窃贼的浪漫史
我真不该停下汽车,可是她站在那里忧郁无助的样子,叫人看了于心不忍。
我减低车速,驶离狭窄的道路,停在一处覆盖着残雪的杂草地上。
我向那位淡黄色头发的女子走去,雪在我脚下发出咯吱咯吱的声音。
我向她微笑,问她说:“小姐,看来你遇到了麻烦,我能效劳吗?”
她指指她汽车左前胎说:“我的轮胎瘪了。”她戴着一枚结婚戒指,一颗很美很亮的钻石嵌在白金箍里。
我从戒指看到轮胎,说:“有没有备用胎?”
“我想有的。”她说,“以前从没发生过这种事,我不知道怎么换,你能帮我吗?”
“当然。”
“那太好了。”美丽的女子说。
这不是个换轮胎的理想地方,这条路像这一带大部分路一样,太窄了。
我回头望了眼我自己的车,从后面窗户什么也看不见。我之所以走这条路,是因为这里没人,很安全。
我喜欢偷窃。当一幢房子没人在家时——即使房子有防盗设备——都可以进去。真正的要领是手脚利落地离开,不留痕迹,或者留下假痕迹。

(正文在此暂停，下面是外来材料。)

/-- On an UP lane a frame that fails its FCS, its length or a later check of the order is counted under the cause of the
first check that fails, and nothing else happens. In TRAINING a broken frame is counted and counts towards the 16 in
10 ms of the lock; the 17th starts the 10 ms again. A frame of ARP, an ICMP echo request or an IGMP query within its
policer takes one of the shared slots, and a PTP or ESMC frame one of its own; beyond the policer it is dropped for
the class's cause, and with no free slot for cause 0x0E. Another ICMP type is dropped with cause 0x10, another IGMP
message is discarded, and a frame of no class is dropped with cause 0x14. (R143, R150, R151, R152, R154, R155) -/
def Obligations.FramesAreCheckedAndClassed : Prop :=
  (∀ (s : State) n f c, s.storesWf = true → hasLane s n = true → running s = true → (lane s n).state = 4 →
    (frameBroken f = some c ∨ (frameBroken f = none ∧ ingressCause s n f = some c)) →
    ∃ t, exec (.frameIngress n f) s = .next t ∧ counter t 7 0 n c = (counter s 7 0 n c + 1) % 2 ^ 64 ∧ Only [.obs] s t) ∧
  (∀ (s : State) n f c, s.storesWf = true → s.shaped = true → hasLane s n = true → running s = true →
    (lane s n).state = 3 → frameBroken f = some c → ∃ t, exec (.frameIngress n f) s = .next t ∧
      counter t 7 0 n c = (counter s 7 0 n c + 1) % 2 ^ 64 ∧
      lane t n = (if 16 ≤ (badRecent s n).length then { lane s n with trainBad := [], trainFrom := ran s }
        else { lane s n with trainBad := ran s :: badRecent s n }) ∧
      Only [.obs, .net] s t) ∧
  (∀ (s : State) n f, hasLane s n = true → running s = true → (lane s n).state = 4 → frameBroken f = none →
    ingressCause s n f = none → s.shaped = true → s.storesWf = true →
    (f.etype = 0x0806 → (∀ x, bucketTake (lane s n).police.arp (ran s + f.delay) 200 16 = some x →
        (s.net.slotsOther < 7 → ∃ t, exec (.frameIngress n f) s = .next t ∧
          t.net.slotsOther = s.net.slotsOther + 1 ∧ (lane t n).police.arp = x ∧ Only [.net] s t) ∧
        (7 ≤ s.net.slotsOther → ∃ t, exec (.frameIngress n f) s = .next t ∧ t.net.slotsOther = s.net.slotsOther ∧
          counter t 7 0 n 0x0E = (counter s 7 0 n 0x0E + 1) % 2 ^ 64)) ∧
      (bucketTake (lane s n).police.arp (ran s + f.delay) 200 16 = none →
        ∃ t, exec (.frameIngress n f) s = .next t ∧ counter t 7 0 n 0x0A = (counter s 7 0 n 0x0A + 1) % 2 ^ 64 ∧
          Only [.obs] s t)) ∧
    (∀ ip x, f.etype = 0x0800 → f.ip = some ip → ip.udp = none →
      (ip.proto = 1 → ip.kind = 8 → bucketTake (lane s n).police.icmp (ran s + f.delay) 100 8 = some x → s.net.slotsOther < 7 →
        ∃ t, exec (.frameIngress n f) s = .next t ∧ t.net.slotsOther = s.net.slotsOther + 1 ∧
          (lane t n).police.icmp = x ∧ Only [.net] s t) ∧
      (ip.proto = 1 → ip.kind ≠ 8 → bucketTake (lane s n).police.icmp (ran s + f.delay) 100 8 = some x →
        ∃ t, exec (.frameIngress n f) s = .next t ∧ t.net.slotsOther = s.net.slotsOther ∧
          counter t 7 0 n 0x10 = (counter s 7 0 n 0x10 + 1) % 2 ^ 64) ∧
      (ip.proto = 2 → s.boot.safe = false → ip.kind ≠ 0x11 →
        bucketTake (lane s n).police.igmp (ran s + f.delay) 200 16 = some x →
        ∃ t, exec (.frameIngress n f) s = .next t ∧ t.net.slotsOther = s.net.slotsOther ∧ (lane t n).police.igmp = x ∧
          Only [.net] s t) ∧
      (ip.proto = 2 → s.boot.safe = false → ip.kind = 0x11 →
        bucketTake (lane s n).police.igmp (ran s + f.delay) 200 16 = some x → s.net.slotsOther < 7 → ∃ t, exec (.frameIngress n f) s = .next t ∧
          t.net.slotsOther = s.net.slotsOther + 1 ∧ (lane t n).police.igmp = x ∧ Only [.net] s t)) ∧
    (∀ x, (f.etype = 0x88F7 ∨ isEsmc f = true) → s.boot.safe = false → s.tim.parent = none → s.net.slotsPtp < 8 →
      bucketTake (lane s n).police.ptpShared (ran s + f.delay) 4000 128 = some x →
      ∃ t, exec (.frameIngress n f) s = .next t ∧ t.net.slotsPtp = s.net.slotsPtp + 1 ∧
        (lane t n).police.ptpShared = x ∧ Only [.net] s t) ∧
    (f.etype ≠ 0x0806 → f.etype ≠ 0x88F7 → isEsmc f = false → f.etype ≠ 0x0800 →
      ∃ t, exec (.frameIngress n f) s = .next t ∧ counter t 7 0 n 0x14 = (counter s 7 0 n 0x14 + 1) % 2 ^ 64 ∧
        Only [.obs] s t))

/-- An ARP frame whose sender has the lane's address and another MAC sets the lane's flag CONFLICT and raises event
0x070A with the lane and that MAC; the lane's address stays. One announcement joins the lane's frames unless one
under this rule went less than 10 s ago; a request for the lane's address is answered beside. (R157) -/
def Obligations.ArpConflict : Prop :=
  ∀ (s : State) n op mac target, s.shaped = true → laneUp s n = true → laneIp s n ≠ 0 → mac ≠ laneMac s n →
    (lane s n).keeperQ.length < 63 →
    ∃ t, exec (.arpReceive n op mac (laneIp s n) target) s = .next t ∧ laneIp t n = laneIp s n ∧
      (getFlags t .laneFlags n).testBit 3 = true ∧ Raised s t 0x070A 255 (p1 n ++ p6 mac) ∧
      (lane t n).conflictAt =
        (if (lane s n).conflictAt.any (fun x => decide (ran s < x + 10000000000)) then (lane s n).conflictAt
         else some (ran s)) ∧
      (lane t n).keeperQ = (lane s n).keeperQ ++
        (if (lane s n).conflictAt.any (fun x => decide (ran s < x + 10000000000)) then []
         else [⟨0, 0, wireLen 28, arpFrame s n 1 (laneIp s n) 0xFFFFFFFFFFFF⟩]) ++
        (if op = 1 ∧ target = laneIp s n then [⟨0, 0, wireLen 28, arpFrame s n 2 (laneIp s n) mac⟩] else [])

/-- A staged ARP frame frees its slot, resolves the cache entry of its sender for 300 s and answers a request for the
lane's address. The ARP timer sends the second announcement once; it refreshes an entry that has not expired by a
unicast request, makes an expired one unresolved with a broadcast request, and repeats the request of an unresolved
one, event 0x0709 the first time. An echo request to the lane's own address is answered to its sender; another is
dropped with cause 0x10. (R154, R155, R156, R158) -/
def Obligations.ArpAndEcho : Prop :=
  (∀ (s : State) n op mac ip target, s.shaped = true → laneUp s n = true → laneIp s n ≠ 0 → ip ≠ laneIp s n →
    (lane s n).keeperQ.length < 64 → ∃ t, exec (.arpReceive n op mac ip target) s = .next t ∧
      t.net.slotsOther = s.net.slotsOther - 1 ∧
      (lane t n).arp = (lane s n).arp.map (fun e => if e.ip = ip then
        { e with mac := some mac, expires := ran s + 300000000000, tries := 0, reported := false } else e) ∧
      (lane t n).keeperQ = (lane s n).keeperQ ++
        (if op = 1 ∧ target = laneIp s n then [⟨0, 0, wireLen 28, arpFrame s n 2 ip mac⟩] else []) ∧ Only [.net] s t) ∧
  (∀ (s : State) n, s.shaped = true → (lane s n).announce2 = true → laneIp s n ≠ 0 → (lane s n).keeperQ.length < 64 →
    ∃ t, exec (.arpTimer n 0) s = .next t ∧ (lane t n).announce2 = false ∧ (lane t n).keeperQ =
      (lane s n).keeperQ ++ [⟨0, 0, wireLen 28, arpFrame s n 1 (laneIp s n) 0xFFFFFFFFFFFF⟩] ∧ Only [.net] s t) ∧
  (∀ (s : State) n ip e mac, s.shaped = true → ip ≠ 0 → arpFind s n ip = some e → e.mac = some mac →
    (lane s n).keeperQ.length < 64 → ∃ t, exec (.arpTimer n ip) s = .next t ∧ Only [.net] s t ∧
      (ran s < e.expires → (lane t n).arp = (lane s n).arp ∧
        (lane t n).keeperQ = (lane s n).keeperQ ++ [⟨0, 0, wireLen 28, arpFrame s n 1 ip mac⟩]) ∧
      (e.expires ≤ ran s → (∃ x, arpFind t n ip = some x ∧ x.mac = none ∧ x.tries = 1) ∧ (lane t n).keeperQ =
        (lane s n).keeperQ ++ [⟨0, 0, wireLen 28, arpFrame s n 1 ip 0xFFFFFFFFFFFF⟩])) ∧
  (∀ (s : State) n ip e, s.shaped = true → ip ≠ 0 → arpFind s n ip = some e → e.mac = none →
    (lane s n).keeperQ.length < 64 → ∃ t, exec (.arpTimer n ip) s = .next t ∧ Only [.net, .obs] s t ∧
      (∃ x, arpFind t n ip = some x ∧ x.mac = none ∧ x.tries = e.tries + 1 ∧ x.reported = true) ∧
      (lane t n).keeperQ = (lane s n).keeperQ ++ [⟨0, 0, wireLen 28, arpFrame s n 1 ip 0xFFFFFFFFFFFF⟩] ∧
      (e.reported = false → Raised s t 0x0709 255 (p1 n ++ p4 ip))) ∧
  (∀ (s : State) n src mac ident seq data, s.shaped = true → laneUp s n = true → laneIp s n ≠ 0 →
    (lane s n).keeperQ.length < 64 → ∃ t, exec (.icmpEcho n src mac (laneIp s n) ident seq data) s = .next t ∧
      t.net.slotsOther = s.net.slotsOther - 1 ∧ Only [.net] s t ∧
      (let body := be 2 ident ++ be 2 seq ++ data
       let icmp := be 2 0 ++ be 2 (checksum (be 2 0 ++ body)) ++ body
       (lane t n).keeperQ = (lane s n).keeperQ ++
        [⟨3, 0, wireLen (20 + icmp.length), .frame n (headOf s n 3 mac src) icmp⟩])) ∧
  (∀ (s : State) n src mac dst ident seq data, s.storesWf = true → laneUp s n = true → dst ≠ laneIp s n →
    ∃ t, exec (.icmpEcho n src mac dst ident seq data) s = .next t ∧
      counter t 7 0 n 0x10 = (counter s 7 0 n 0x10 + 1) % 2 ^ 64 ∧ t.net.lane = s.net.lane)

/-- A query of version 2 begins compatibility mode, event 0x0707; one of version 3 sets the robustness variable, 2 for a
value of 0. A query that concerns a membership of the lane leaves one answer waiting for its group; one of no valid
version is dropped with cause 0x15. When the answer is due, in compatibility mode one report waits for each
membership it concerns, and otherwise the packed current-state records wait. A repeat queues the group's oldest
report that is still to be repeated, as it was sent, and counts its repeats down. The end of compatibility mode is
event 0x0707. (R102, R159, R160) -/
def Obligations.IgmpMembership : Prop :=
  (∀ (s : State) n group robust, s.shaped = true → laneUp s n = true → (lane s n).v2 = false →
    ∃ t, exec (.igmpQuery n 2 group robust) s = .next t ∧ (lane t n).v2 = true ∧
      (lane t n).robust = (lane s n).robust ∧ Raised s t 0x0707 255 (p1 n ++ p1 1)) ∧
  (∀ (s : State) n group robust, s.shaped = true → laneUp s n = true →
    ∃ t, exec (.igmpQuery n 3 group robust) s = .next t ∧ (lane t n).v2 = (lane s n).v2 ∧
      (lane t n).robust = (if robust = 0 then 2 else robust) ∧ (lane t n).members = (lane s n).members ∧
      (lane t n).response = (lane s n).response ++
        (if ((group = 0 ∧ (lane s n).members ≠ []) ∨ (group ≠ 0 ∧ ∃ m ∈ (lane s n).members, m.group = group)) ∧
          group ∉ (lane s n).response then [group] else []) ∧ Only [.net] s t) ∧
  (∀ (s : State) n ver group robust, s.storesWf = true → laneUp s n = true → ver ∉ [2, 3] →
    ∃ t, exec (.igmpQuery n ver group robust) s = .next t ∧ t.net.lane = s.net.lane ∧
      counter t 7 0 n 0x15 = (counter s 7 0 n 0x15 + 1) % 2 ^ 64) ∧
  (∀ (s : State) n g rest, s.shaped = true → (lane s n).response = g :: rest → (lane s n).v2 = true →
    ∃ t, exec (.igmpResponseDue n) s = .next t ∧ (lane t n).response = rest ∧ Only [.net] s t ∧
      t.net.reports = s.net.reports ++ ((lane s n).members.filter (fun m => decide (g = 0) || m.group == g)).map
        (fun m => { berth := memberBerth s n m.group, lane := n, group := m.group })) ∧
  (∀ (s : State) n g rest, s.shaped = true → (lane s n).response = g :: rest → (lane s n).v2 = false →
    ∃ t, exec (.igmpResponseDue n) s = .next t ∧ (lane t n).response = rest ∧ Only [.net] s t ∧
      (t.net.reports.drop s.net.reports.length).map (·.recs) =
        packRecs (((lane s n).members.filter (fun m => decide (g = 0) || m.group == g)).map stateRec)) ∧
  (∀ (s : State) n group a, s.shaped = true → (lane s n).again.find? (fun a => a.group == group) = some a →
    ∃ t, exec (.igmpRepeat n group) s = .next t ∧ Only [.net] s t ∧
      (lane t n).again = (lane s n).again.erase a ++ (if 1 < a.left then [{ a with left := a.left - 1 }] else []) ∧
      let r : Report := { berth := memberBerth s n group, lane := n, group := group, leave := a.leave, recs := a.recs }
      t.net.reports = s.net.reports ++
        (if a.recs = [] then [r] else (packRecs a.recs).map (fun l => { r with recs := l }))) ∧
  (∀ (s : State) n, s.shaped = true → (lane s n).v2 = true → ∃ t, exec (.igmpV2Timeout n) s = .next t ∧
    lane t n = { lane s n with v2 := false } ∧ Raised s t 0x0707 255 (p1 n ++ p1 0) ∧ Only [.net, .obs] s t)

那天下午我在偷过的两幢房子里,都丢下了大麻烟烟蒂。该地区不同报刊报道盗窃案时,都提到警方已经把我以前做的一半案子归罪于一群吸毒的不良少年。
我从车里拿出工具,为那位小姐换轮胎。我这样做的唯一理由是她长得漂亮。
干完活儿,我对她咧嘴笑笑说:“全修好了。”
她掏出一张小薄纸,擦去我脸上的油污,说道:“太谢谢你了。我叫黛安·哈利——哈利是我的夫姓。我可以邀请你喝一杯吗?”

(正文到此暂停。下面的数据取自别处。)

-- ==== Sys2Proof/Laws/Keep.lean ====
section
/-!
SUPPORT. What a function of the state can change. Keep w s t says that t agrees with s on the queue, the fused variant
and every component whose bit of w is 0 (the bits count the fields of State in order), that each canonical store of s
is canonical in t, and that what was recorded stays recorded. Every function of the model gets one lemma of this form; frames and the store invariant follow.
-/
namespace Sys2Proof.Laws
open Sys2Proof.Machine
set_option linter.all false
set_option Elab.async false

/-- t may differ from s only in the components of w, and its stores stay canonical. -/
structure Keep (w : Nat) (s t : State) : Prop where
  pending : t.pending = s.pending
  variant : t.variant = s.variant
  otp : w.testBit 2 = true ∨ t.otp = s.otp
  flash : w.testBit 3 = true ∨ t.flash = s.flash
  boot : w.testBit 4 = true ∨ t.boot = s.boot
  warm : w.testBit 5 = true ∨ t.warm = s.warm
  mfw : w.testBit 6 = true ∨ t.mfw = s.mfw
  now : w.testBit 7 = true ∨ t.now = s.now
  block : w.testBit 8 = true ∨ t.block = s.block
  free : w.testBit 9 = true ∨ t.free = s.free
  cfg : w.testBit 10 = true ∨ t.cfg = s.cfg
  tabs : w.testBit 11 = true ∨ t.tabs = s.tabs
  shadow : w.testBit 12 = true ∨ t.shadow = s.shadow
  flags : w.testBit 13 = true ∨ t.flags = s.flags
  windows : w.testBit 14 = true ∨ t.windows = s.windows
  obs : w.testBit 15 = true ∨ t.obs = s.obs
  keeper : w.testBit 16 = true ∨ t.keeper = s.keeper
  breset : w.testBit 17 = true ∨ t.breset = s.breset
  out : w.testBit 18 = true ∨ t.out = s.out
  net : w.testBit 19 = true ∨ t.net = s.net
  flows : w.testBit 20 = true ∨ t.flows = s.flows
  audio : w.testBit 21 = true ∨ t.audio = s.audio
  gates : w.testBit 22 = true ∨ t.gates = s.gates
  tim : w.testBit 23 = true ∨ t.tim = s.tim
  ana : w.testBit 24 = true ∨ t.ana = s.ana
  spk : w.testBit 25 = true ∨ t.spk = s.spk
  mon : w.testBit 26 = true ∨ t.mon = s.mon
  nrg : w.testBit 27 = true ∨ t.nrg = s.nrg
  pwr : w.testBit 28 = true ∨ t.pwr = s.pwr
  pod : w.testBit 29 = true ∨ t.pod = s.pod
  mfp : w.testBit 30 = true ∨ t.mfp = s.mfp
  hb : w.testBit 31 = true ∨ t.hb = s.hb
  dump : w.testBit 32 = true ∨ t.dump = s.dump
  cfgWf : swf 0#8 s.cfg = true → swf 0#8 t.cfg = true
  gatesWf : swf 0 s.tabs = true ∧ swf 0 s.shadow = true → swf 0 t.tabs = true ∧ swf 0 t.shadow = true
  flagsWf : swf 0 s.flags = true → swf 0 t.flags = true
  windowsWf : swf {} s.windows = true → swf {} t.windows = true
  cellsWf : swf 0xFF#8 s.flash.cells = true → swf 0xFF#8 t.flash.cells = true
  countersWf : swf 0 s.obs.counters = true → swf 0 t.obs.counters = true
  queuesWf : swf [] s.keeper.queues = true → swf [] t.keeper.queues = true
  rxWf : swf {} s.flows.rx = true → swf {} t.flows.rx = true
  txWf : swf {} s.flows.tx = true → swf {} t.flows.tx = true
  liftsWf : swf {} s.flows.lifts = true → swf {} t.flows.lifts = true
  ainWf : swf {} s.ana.ain = true → swf {} t.ana.ain = true
  outWf : swf {} s.ana.out = true → swf {} t.ana.out = true
  netShape : s.net.shaped = true → t.net.shaped = true
  timShape : s.tim.shaped = true → t.tim.shaped = true
  anaShape : s.ana.shaped = true → t.ana.shaped = true
  spkShape : s.spk.shaped = true → t.spk.shaped = true
  podShape : s.pod.shaped = true → t.pod.shaped = true
  trace : s.obs.trace <:+ t.obs.trace
  outs : s.out <:+ t.out

theorem Keep.refl (w : Nat) (s : State) : Keep w s s := by
  constructor <;> first | rfl | exact Or.inr rfl | exact id | exact List.suffix_refl _

theorem or_trans {a : Prop} {α : Type} {x y z : α} (h : a ∨ y = x) (g : a ∨ z = y) : a ∨ z = x := by
  cases h with
  | inl h => exact .inl h
  | inr h => cases g with
    | inl g => exact .inl g
    | inr g => exact .inr (g.trans h)

theorem bit_sub {v w i : Nat} {p : Prop} (h : v &&& w = v) (b : v.testBit i = true ∨ p) : w.testBit i = true ∨ p := by
  cases b with
  | inr b => exact .inr b
  | inl b =>
    rw [← h, Nat.testBit_and] at b
    exact .inl (by simpa using (Bool.and_eq_true _ _ ▸ b).2)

我吞回我的名字:“哦,为什么不让我来邀请你呢?”我希望她会拒绝,因为我不想带着赃物停留在七号公路旁的餐厅里。
黛安皱了皱眉,问道:“你住什么样的房子?有没有太太、孩子碍手碍脚?”
“我是离了婚的。”虽然如此,我仍有些犹豫。
“那么,我们到你那里去喝酒。”她提议道,“我不喜欢在公共场所被人看见和一个男人在一起。”

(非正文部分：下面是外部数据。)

-- ==== Sys2Proof/Laws/KeepBase.lean ====
section
/-!
SUPPORT. What the functions of Ops, Owners, LaneBase, Timing, FlowBase can change (see Keep): one lemma each, and one for each command.
-/
namespace Sys2Proof.Laws
open Sys2Proof.Machine
set_option linter.all false
set_option Elab.async false

theorem keep_count (s : State) (sub kind obj item : Nat) (n : Nat) : Keep 32768 s (count s sub kind obj item n) := by
  unfold count
  repeat' first
    | with_reducible assumption
    | (extract_lets +onlyGivenNames x; first | (clear_value (h : x = _); apply keep_elim (w := 32768) (z := s) (v := x); (on_goal 2 => (clear h x; intro x hx)); (on_goal 1 => (rw [h]; clear h x))) | (have hx : CtrWf x → True := fun _ => trivial; clear hx) | clear_value x | skip)
    | with_reducible apply Keep.refl
    | ((conv in (State.mk ..) => skip); refine keep_mk ?_ rfl rfl)

theorem keep_emit (s : State) (code berth : Nat) (params : List Byte) : Keep 32768 s (emit s code berth params) := by
  unfold emit
  repeat' first
    | with_reducible assumption
    | (extract_lets +onlyGivenNames x; first | (clear_value (h : x = _); apply keep_elim (w := 32768) (z := s) (v := x); (on_goal 2 => (clear h x; intro x hx)); (on_goal 1 => (rw [h]; clear h x))) | (have hx : CtrWf x → True := fun _ => trivial; clear hx) | clear_value x | skip)
    | with_reducible apply Keep.refl
    | ((conv in (State.mk ..) => skip); refine keep_mk ?_ rfl rfl)

theorem keepP_draw (s : State) : KeepP 512 s (draw s) := by
  unfold draw
  repeat' first
    | with_reducible assumption
    | (extract_lets +onlyGivenNames x; first | (clear_value (h : x = _); apply keep_elim (w := 512) (z := s) (v := x); (on_goal 2 => (clear h x; intro x hx)); (on_goal 1 => (rw [h]; clear h x))) | (clear_value (h : x = _); apply keepP_elim (w := 512) (z := s) (v := x); (on_goal 2 => (clear h x; intro x hx)); (on_goal 1 => (rw [h]; clear h x))) | (clear_value (h : x = _); apply keepQ_elim (w := 512) (z := s) (v := x); (on_goal 2 => (clear h x; intro x hx)); (on_goal 1 => (rw [h]; clear h x))) | clear_value x | skip)
    | with_reducible apply Keep.refl
    | (with_reducible apply keepP_snd)
    | (with_reducible apply keepP_eq (by assumption))
    | (with_reducible apply keepQ_fst)
    | (with_reducible apply keepQ_eq (by assumption))
    | (with_reducible apply keepP_mk)
    | (with_reducible apply keepQ_mk)
    | ((conv in (State.mk ..) => skip); refine keep_mk ?_ rfl rfl)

我本可以到此为止,拒绝她,开车上路。但不可能,因为她真是秀色可餐。我清清喉咙,告诉她:“我住在距离这里十里路的地方,一幢石屋。你能跑那么远吗?”
她点点头说:“两小时内不会有人找我,我是出来兜风的。”她向她的汽车走去,“请先走,我跟在后头。”
我就是那样遇见她的。
通常,黛安在烹调之前,喜欢在我的小屋里转,独自哼着歌收拾屋子。
她的婚姻并不美满,丈夫名叫吉姆,在一家电灯工艺公司服务。他比黛安大九岁,是个严肃、正直的人。他们没有孩子。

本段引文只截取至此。